Task to complete » Among the entries below, extract exactly the lines that run from the one with "theorem b32Declen : Statement" through the one with "theorem intEnc32Le : Statement", both ends included.

****

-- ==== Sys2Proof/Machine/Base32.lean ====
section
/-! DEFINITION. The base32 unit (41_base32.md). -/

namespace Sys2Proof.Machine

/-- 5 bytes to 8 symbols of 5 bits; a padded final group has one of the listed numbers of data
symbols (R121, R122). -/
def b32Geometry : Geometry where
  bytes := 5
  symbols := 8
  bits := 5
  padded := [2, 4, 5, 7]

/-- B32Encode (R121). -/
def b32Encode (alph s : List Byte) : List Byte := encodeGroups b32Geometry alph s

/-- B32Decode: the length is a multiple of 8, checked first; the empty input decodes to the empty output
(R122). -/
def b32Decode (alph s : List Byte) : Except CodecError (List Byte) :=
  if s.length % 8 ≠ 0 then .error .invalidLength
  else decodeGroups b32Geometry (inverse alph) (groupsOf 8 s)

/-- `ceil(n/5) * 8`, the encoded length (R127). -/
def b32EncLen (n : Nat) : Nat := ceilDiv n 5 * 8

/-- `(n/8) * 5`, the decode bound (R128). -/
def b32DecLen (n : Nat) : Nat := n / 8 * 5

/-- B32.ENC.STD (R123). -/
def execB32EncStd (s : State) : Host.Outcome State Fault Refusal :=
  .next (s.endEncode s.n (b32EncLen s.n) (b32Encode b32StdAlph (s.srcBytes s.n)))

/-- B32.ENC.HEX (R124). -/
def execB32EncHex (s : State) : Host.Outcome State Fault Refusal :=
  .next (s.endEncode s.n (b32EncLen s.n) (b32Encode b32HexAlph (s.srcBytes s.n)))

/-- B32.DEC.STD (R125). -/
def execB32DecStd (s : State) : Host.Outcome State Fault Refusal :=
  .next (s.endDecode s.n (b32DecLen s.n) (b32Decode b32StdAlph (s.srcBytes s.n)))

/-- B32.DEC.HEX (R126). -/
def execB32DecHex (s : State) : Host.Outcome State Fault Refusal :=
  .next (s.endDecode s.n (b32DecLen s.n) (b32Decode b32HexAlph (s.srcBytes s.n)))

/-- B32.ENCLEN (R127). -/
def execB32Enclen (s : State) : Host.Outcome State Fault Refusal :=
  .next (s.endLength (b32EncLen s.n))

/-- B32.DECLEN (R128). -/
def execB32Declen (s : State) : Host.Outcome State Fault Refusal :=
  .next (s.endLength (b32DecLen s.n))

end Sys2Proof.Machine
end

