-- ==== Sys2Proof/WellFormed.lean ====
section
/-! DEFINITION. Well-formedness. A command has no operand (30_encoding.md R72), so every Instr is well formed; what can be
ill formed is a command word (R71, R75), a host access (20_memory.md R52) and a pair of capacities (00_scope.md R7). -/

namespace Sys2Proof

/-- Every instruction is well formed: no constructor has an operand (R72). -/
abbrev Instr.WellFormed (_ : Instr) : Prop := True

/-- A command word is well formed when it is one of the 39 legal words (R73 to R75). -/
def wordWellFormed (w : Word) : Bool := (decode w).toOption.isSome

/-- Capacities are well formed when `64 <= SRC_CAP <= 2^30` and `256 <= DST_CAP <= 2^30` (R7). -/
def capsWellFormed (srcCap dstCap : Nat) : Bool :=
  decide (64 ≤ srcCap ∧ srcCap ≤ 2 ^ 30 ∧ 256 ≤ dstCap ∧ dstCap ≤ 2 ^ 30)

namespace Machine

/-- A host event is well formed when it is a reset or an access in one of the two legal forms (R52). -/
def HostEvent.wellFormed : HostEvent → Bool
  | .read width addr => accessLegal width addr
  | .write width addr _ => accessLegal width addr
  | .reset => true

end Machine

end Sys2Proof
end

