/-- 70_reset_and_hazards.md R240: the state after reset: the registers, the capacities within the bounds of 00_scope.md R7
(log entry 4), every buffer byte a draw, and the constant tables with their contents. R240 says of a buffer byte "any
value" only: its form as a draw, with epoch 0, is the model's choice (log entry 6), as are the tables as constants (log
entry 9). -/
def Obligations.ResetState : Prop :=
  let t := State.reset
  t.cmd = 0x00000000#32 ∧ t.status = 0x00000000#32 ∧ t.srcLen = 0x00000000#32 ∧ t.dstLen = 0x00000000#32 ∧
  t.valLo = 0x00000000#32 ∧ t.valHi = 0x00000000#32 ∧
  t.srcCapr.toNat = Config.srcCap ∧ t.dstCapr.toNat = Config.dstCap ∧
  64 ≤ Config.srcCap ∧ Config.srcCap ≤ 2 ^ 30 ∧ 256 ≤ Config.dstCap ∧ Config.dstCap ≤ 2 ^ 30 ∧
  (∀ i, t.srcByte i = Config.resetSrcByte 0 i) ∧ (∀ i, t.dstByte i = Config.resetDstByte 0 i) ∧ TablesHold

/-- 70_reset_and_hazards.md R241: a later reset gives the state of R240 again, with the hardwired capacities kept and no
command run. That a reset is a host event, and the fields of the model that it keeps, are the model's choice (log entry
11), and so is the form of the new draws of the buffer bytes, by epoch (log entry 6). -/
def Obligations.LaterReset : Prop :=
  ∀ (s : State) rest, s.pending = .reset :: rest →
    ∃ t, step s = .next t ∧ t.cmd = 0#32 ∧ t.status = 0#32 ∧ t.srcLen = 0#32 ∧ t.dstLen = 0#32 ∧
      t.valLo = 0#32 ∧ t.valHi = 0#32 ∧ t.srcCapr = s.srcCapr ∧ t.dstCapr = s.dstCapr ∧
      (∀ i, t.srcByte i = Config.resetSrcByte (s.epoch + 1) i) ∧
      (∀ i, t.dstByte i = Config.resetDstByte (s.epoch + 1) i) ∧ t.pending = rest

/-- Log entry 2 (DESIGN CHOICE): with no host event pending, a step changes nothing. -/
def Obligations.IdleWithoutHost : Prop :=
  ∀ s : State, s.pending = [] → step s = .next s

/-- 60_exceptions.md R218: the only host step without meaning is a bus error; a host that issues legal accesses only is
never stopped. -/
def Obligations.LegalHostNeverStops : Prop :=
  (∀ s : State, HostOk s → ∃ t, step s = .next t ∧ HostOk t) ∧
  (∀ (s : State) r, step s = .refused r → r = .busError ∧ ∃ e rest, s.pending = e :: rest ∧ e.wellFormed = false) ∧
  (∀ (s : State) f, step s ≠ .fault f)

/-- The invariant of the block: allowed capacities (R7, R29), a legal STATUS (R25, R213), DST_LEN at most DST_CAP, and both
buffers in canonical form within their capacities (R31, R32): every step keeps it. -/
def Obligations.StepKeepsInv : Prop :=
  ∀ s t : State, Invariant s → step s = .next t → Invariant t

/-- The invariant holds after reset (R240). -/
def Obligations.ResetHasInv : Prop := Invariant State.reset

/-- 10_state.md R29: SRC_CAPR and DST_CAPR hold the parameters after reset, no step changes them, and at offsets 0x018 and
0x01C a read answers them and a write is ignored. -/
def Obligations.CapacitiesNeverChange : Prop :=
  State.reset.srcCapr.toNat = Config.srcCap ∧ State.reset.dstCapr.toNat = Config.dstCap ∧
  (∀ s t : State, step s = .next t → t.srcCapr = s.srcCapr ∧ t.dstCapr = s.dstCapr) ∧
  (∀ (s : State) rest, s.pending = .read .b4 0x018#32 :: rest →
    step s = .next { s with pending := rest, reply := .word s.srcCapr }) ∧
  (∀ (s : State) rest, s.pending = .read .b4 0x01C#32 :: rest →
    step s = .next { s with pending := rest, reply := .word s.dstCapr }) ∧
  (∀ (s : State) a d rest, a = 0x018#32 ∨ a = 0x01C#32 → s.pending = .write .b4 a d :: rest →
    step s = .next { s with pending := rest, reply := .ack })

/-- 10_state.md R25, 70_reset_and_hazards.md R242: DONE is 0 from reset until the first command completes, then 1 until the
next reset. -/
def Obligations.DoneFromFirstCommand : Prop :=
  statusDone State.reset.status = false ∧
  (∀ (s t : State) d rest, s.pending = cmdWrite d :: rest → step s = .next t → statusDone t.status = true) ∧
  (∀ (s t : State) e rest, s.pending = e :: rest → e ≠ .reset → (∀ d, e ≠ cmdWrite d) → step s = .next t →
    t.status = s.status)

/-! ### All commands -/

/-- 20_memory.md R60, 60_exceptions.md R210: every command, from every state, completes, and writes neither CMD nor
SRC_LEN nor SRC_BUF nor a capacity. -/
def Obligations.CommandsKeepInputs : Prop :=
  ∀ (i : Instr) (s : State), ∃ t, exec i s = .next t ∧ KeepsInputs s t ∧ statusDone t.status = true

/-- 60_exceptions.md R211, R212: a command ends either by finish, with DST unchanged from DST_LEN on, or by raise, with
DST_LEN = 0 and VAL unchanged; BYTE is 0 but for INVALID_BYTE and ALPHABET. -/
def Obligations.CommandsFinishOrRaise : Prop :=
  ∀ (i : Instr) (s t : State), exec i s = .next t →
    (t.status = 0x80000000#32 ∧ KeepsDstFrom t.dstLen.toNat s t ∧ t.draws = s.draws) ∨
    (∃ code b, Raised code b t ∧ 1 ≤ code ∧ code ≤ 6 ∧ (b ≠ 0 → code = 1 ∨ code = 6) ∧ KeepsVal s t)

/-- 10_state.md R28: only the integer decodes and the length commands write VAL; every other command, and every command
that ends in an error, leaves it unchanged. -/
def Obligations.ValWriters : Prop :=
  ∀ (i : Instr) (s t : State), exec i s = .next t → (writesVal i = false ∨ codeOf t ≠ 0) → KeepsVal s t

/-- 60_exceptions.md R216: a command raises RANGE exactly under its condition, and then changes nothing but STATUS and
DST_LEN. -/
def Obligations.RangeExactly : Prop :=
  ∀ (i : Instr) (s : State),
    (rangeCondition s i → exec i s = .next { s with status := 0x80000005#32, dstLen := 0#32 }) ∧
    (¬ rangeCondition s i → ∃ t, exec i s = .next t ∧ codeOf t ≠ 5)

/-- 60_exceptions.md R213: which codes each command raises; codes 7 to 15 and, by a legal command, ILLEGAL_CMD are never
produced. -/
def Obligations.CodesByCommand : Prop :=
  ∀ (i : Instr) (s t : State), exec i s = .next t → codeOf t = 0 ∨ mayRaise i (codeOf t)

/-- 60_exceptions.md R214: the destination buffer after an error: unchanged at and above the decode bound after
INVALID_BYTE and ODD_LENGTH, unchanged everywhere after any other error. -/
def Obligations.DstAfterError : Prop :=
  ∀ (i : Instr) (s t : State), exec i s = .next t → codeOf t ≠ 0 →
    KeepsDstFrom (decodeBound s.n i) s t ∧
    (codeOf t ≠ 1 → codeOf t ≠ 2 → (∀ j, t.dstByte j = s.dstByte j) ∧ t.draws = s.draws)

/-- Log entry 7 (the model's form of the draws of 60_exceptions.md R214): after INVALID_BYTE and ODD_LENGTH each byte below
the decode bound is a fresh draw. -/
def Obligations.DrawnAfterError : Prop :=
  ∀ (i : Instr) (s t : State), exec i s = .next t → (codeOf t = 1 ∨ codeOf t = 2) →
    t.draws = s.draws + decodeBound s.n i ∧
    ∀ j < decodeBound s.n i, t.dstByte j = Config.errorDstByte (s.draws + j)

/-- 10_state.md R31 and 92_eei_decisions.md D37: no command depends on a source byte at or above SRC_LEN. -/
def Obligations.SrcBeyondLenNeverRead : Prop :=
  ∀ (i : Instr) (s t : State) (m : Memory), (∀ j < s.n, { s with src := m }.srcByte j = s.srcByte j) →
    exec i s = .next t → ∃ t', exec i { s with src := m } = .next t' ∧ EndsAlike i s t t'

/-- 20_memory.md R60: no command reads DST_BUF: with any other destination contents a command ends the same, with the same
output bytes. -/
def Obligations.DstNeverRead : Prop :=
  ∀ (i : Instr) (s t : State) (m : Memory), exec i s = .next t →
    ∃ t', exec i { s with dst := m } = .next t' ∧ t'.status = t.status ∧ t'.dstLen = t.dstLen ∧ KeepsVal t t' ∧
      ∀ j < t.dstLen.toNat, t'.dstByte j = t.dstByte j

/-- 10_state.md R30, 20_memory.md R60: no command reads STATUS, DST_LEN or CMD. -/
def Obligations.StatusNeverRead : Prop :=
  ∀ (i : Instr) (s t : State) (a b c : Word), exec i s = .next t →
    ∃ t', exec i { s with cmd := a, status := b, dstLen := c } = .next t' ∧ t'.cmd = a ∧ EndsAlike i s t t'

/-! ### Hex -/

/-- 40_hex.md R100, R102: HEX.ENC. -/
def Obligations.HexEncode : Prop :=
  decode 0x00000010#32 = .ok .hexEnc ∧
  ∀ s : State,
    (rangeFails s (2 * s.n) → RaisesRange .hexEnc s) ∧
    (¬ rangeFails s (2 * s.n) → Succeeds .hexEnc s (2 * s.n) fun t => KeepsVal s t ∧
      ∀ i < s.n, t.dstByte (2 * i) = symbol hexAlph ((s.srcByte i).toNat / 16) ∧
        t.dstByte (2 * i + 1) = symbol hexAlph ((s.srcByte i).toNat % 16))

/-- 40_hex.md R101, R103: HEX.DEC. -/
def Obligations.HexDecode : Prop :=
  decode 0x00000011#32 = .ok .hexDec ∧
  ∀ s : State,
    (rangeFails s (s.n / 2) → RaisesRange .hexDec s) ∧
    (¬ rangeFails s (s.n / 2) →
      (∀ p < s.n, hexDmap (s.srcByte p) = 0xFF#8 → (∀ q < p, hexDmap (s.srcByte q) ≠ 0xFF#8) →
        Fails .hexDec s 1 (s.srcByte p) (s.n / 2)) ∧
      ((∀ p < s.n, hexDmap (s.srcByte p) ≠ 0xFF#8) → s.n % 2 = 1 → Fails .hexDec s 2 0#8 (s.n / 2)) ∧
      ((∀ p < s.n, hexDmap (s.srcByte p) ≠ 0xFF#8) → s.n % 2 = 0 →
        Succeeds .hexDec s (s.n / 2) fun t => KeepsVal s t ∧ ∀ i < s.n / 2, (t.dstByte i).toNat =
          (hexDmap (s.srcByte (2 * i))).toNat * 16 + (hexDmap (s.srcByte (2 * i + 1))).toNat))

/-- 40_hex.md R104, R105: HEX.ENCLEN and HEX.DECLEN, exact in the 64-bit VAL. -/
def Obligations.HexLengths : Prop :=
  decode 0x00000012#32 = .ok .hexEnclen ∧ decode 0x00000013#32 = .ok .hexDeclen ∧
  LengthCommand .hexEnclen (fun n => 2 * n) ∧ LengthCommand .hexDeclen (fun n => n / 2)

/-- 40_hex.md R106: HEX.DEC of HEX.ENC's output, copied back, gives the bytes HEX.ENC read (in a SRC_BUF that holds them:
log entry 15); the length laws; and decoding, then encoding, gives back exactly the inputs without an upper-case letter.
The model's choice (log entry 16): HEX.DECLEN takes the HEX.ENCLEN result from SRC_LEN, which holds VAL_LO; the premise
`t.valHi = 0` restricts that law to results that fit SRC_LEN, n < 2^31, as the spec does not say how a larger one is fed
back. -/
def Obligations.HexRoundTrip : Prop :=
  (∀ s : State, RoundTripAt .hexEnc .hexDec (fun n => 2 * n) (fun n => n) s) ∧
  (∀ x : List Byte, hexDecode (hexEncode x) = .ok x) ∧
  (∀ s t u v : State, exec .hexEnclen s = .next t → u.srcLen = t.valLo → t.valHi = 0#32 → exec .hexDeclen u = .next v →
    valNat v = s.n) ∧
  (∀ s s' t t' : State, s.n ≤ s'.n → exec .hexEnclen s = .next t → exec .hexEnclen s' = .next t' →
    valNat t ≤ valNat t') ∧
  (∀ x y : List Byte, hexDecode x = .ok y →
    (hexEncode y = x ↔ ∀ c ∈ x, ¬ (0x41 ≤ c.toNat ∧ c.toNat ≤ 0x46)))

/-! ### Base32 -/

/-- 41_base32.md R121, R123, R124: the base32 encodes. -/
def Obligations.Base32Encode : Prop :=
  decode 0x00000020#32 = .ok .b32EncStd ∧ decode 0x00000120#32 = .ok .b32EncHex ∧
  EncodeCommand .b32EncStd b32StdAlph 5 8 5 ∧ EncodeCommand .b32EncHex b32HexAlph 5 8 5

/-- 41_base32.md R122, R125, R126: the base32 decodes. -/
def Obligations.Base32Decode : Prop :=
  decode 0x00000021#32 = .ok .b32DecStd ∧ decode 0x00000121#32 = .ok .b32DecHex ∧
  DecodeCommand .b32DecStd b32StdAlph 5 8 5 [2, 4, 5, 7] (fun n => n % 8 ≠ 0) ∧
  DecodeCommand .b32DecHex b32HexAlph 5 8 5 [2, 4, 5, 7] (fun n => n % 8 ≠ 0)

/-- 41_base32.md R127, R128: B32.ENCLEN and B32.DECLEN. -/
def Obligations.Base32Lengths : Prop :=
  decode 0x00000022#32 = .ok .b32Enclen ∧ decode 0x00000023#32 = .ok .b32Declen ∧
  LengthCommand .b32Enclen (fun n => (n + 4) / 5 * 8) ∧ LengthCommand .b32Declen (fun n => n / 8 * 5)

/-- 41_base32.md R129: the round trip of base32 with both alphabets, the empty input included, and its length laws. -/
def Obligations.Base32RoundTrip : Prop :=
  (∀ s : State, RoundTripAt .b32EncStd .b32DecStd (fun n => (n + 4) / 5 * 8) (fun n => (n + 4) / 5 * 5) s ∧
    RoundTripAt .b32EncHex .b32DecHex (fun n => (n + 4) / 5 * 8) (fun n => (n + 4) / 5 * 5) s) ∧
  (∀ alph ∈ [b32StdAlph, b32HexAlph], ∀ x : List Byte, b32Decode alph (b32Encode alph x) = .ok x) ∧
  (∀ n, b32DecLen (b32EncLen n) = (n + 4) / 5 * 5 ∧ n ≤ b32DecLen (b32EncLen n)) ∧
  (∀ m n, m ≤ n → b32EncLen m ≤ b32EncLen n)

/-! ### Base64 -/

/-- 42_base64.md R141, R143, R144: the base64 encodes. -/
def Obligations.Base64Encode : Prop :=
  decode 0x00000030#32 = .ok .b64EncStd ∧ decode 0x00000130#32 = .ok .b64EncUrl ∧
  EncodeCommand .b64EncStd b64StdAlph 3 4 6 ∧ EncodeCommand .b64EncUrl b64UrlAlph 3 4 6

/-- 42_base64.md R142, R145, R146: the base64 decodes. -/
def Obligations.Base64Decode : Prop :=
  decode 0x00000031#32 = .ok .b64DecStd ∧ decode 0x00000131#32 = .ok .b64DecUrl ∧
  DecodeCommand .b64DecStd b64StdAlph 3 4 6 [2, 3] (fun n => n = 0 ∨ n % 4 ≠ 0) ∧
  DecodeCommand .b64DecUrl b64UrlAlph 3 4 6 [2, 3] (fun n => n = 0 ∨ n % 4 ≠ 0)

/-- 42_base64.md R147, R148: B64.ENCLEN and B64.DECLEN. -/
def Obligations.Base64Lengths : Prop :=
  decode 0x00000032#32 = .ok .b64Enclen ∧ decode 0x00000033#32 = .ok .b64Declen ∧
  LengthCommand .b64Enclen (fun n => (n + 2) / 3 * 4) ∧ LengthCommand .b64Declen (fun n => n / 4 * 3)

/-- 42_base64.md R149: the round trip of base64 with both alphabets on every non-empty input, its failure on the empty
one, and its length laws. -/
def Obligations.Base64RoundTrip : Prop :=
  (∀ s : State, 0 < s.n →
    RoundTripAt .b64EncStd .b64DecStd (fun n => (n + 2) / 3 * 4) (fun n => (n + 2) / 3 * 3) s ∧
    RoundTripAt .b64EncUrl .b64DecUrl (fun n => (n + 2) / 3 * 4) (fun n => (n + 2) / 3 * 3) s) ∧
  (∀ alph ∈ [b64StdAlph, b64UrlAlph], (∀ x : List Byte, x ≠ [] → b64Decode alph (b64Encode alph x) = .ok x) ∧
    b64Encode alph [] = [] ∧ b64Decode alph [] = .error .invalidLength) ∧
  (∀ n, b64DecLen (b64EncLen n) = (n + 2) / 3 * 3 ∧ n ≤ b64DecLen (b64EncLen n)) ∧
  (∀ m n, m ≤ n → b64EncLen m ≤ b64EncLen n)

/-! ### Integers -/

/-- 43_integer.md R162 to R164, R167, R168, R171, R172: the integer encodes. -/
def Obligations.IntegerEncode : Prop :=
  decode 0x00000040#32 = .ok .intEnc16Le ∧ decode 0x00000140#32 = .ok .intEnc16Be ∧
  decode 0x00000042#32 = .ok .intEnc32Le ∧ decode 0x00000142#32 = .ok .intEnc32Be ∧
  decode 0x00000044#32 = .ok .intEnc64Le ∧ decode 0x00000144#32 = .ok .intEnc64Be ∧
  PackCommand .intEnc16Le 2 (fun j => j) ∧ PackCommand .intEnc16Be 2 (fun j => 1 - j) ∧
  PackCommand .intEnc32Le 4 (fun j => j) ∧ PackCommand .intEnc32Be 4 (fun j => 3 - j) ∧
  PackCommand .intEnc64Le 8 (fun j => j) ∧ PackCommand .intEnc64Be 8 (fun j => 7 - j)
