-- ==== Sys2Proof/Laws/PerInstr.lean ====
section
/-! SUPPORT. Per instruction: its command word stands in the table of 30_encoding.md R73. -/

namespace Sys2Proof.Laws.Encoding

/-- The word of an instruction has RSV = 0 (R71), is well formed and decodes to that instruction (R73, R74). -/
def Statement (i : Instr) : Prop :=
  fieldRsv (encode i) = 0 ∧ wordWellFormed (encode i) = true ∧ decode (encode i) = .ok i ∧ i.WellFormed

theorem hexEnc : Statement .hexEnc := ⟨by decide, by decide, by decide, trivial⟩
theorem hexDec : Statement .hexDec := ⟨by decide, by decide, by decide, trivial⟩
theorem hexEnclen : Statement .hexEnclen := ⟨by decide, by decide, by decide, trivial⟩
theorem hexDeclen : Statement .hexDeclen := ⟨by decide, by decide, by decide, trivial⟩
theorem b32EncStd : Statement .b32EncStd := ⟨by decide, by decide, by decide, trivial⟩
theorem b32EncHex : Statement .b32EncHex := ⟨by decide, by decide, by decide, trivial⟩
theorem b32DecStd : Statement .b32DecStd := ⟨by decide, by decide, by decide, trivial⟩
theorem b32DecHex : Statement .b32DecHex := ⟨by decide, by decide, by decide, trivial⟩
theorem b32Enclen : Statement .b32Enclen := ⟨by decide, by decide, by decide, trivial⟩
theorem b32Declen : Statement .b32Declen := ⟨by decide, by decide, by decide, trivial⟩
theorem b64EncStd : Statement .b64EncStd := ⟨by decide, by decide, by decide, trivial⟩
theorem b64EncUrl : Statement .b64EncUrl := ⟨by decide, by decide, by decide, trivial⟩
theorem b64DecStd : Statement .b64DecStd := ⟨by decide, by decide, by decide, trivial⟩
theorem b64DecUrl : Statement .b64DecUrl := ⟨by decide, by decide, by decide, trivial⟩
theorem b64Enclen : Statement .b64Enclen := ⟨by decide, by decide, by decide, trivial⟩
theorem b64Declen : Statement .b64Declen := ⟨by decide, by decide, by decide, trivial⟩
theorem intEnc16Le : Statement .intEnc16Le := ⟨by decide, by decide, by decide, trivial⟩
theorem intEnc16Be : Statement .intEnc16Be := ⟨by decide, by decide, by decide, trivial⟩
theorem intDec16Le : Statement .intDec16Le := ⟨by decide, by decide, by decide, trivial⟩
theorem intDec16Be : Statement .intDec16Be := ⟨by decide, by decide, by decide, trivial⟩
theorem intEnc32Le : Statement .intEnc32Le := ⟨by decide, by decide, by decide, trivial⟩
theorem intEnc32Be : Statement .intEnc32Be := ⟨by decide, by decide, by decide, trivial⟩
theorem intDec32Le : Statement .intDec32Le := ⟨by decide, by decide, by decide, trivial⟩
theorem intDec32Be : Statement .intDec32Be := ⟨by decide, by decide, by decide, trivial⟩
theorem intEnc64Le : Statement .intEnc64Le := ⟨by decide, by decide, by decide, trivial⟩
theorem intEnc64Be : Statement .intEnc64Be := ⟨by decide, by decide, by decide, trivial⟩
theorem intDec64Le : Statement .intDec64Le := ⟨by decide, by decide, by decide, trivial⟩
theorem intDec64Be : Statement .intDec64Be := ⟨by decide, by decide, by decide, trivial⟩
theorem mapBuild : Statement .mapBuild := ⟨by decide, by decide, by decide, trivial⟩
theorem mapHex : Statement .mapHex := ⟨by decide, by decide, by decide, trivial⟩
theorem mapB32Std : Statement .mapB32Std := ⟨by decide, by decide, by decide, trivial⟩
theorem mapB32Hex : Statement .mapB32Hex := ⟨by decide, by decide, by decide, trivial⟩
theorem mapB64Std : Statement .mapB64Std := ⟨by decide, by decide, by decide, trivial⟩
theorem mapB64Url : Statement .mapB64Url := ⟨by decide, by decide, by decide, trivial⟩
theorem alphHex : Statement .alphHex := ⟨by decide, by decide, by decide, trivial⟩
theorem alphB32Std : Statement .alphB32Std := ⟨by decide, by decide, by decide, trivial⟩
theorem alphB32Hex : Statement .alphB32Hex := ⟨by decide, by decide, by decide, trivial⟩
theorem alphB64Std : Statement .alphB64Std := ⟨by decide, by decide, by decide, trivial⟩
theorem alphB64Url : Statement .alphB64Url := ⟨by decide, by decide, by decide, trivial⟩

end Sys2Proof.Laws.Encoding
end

****

Result below »
theorem b32Declen : Statement .b32Declen := ⟨by decide, by decide, by decide, trivial⟩
theorem b64EncStd : Statement .b64EncStd := ⟨by decide, by decide, by decide, trivial⟩
theorem b64EncUrl : Statement .b64EncUrl := ⟨by decide, by decide, by decide, trivial⟩
theorem b64DecStd : Statement .b64DecStd := ⟨by decide, by decide, by decide, trivial⟩
theorem b64DecUrl : Statement .b64DecUrl := ⟨by decide, by decide, by decide, trivial⟩
theorem b64Enclen : Statement .b64Enclen := ⟨by decide, by decide, by decide, trivial⟩
theorem b64Declen : Statement .b64Declen := ⟨by decide, by decide, by decide, trivial⟩
theorem intEnc16Le : Statement .intEnc16Le := ⟨by decide, by decide, by decide, trivial⟩
theorem intEnc16Be : Statement .intEnc16Be := ⟨by decide, by decide, by decide, trivial⟩
theorem intDec16Le : Statement .intDec16Le := ⟨by decide, by decide, by decide, trivial⟩
theorem intDec16Be : Statement .intDec16Be := ⟨by decide, by decide, by decide, trivial⟩
theorem intEnc32Le : Statement .intEnc32Le := ⟨by decide, by decide, by decide, trivial⟩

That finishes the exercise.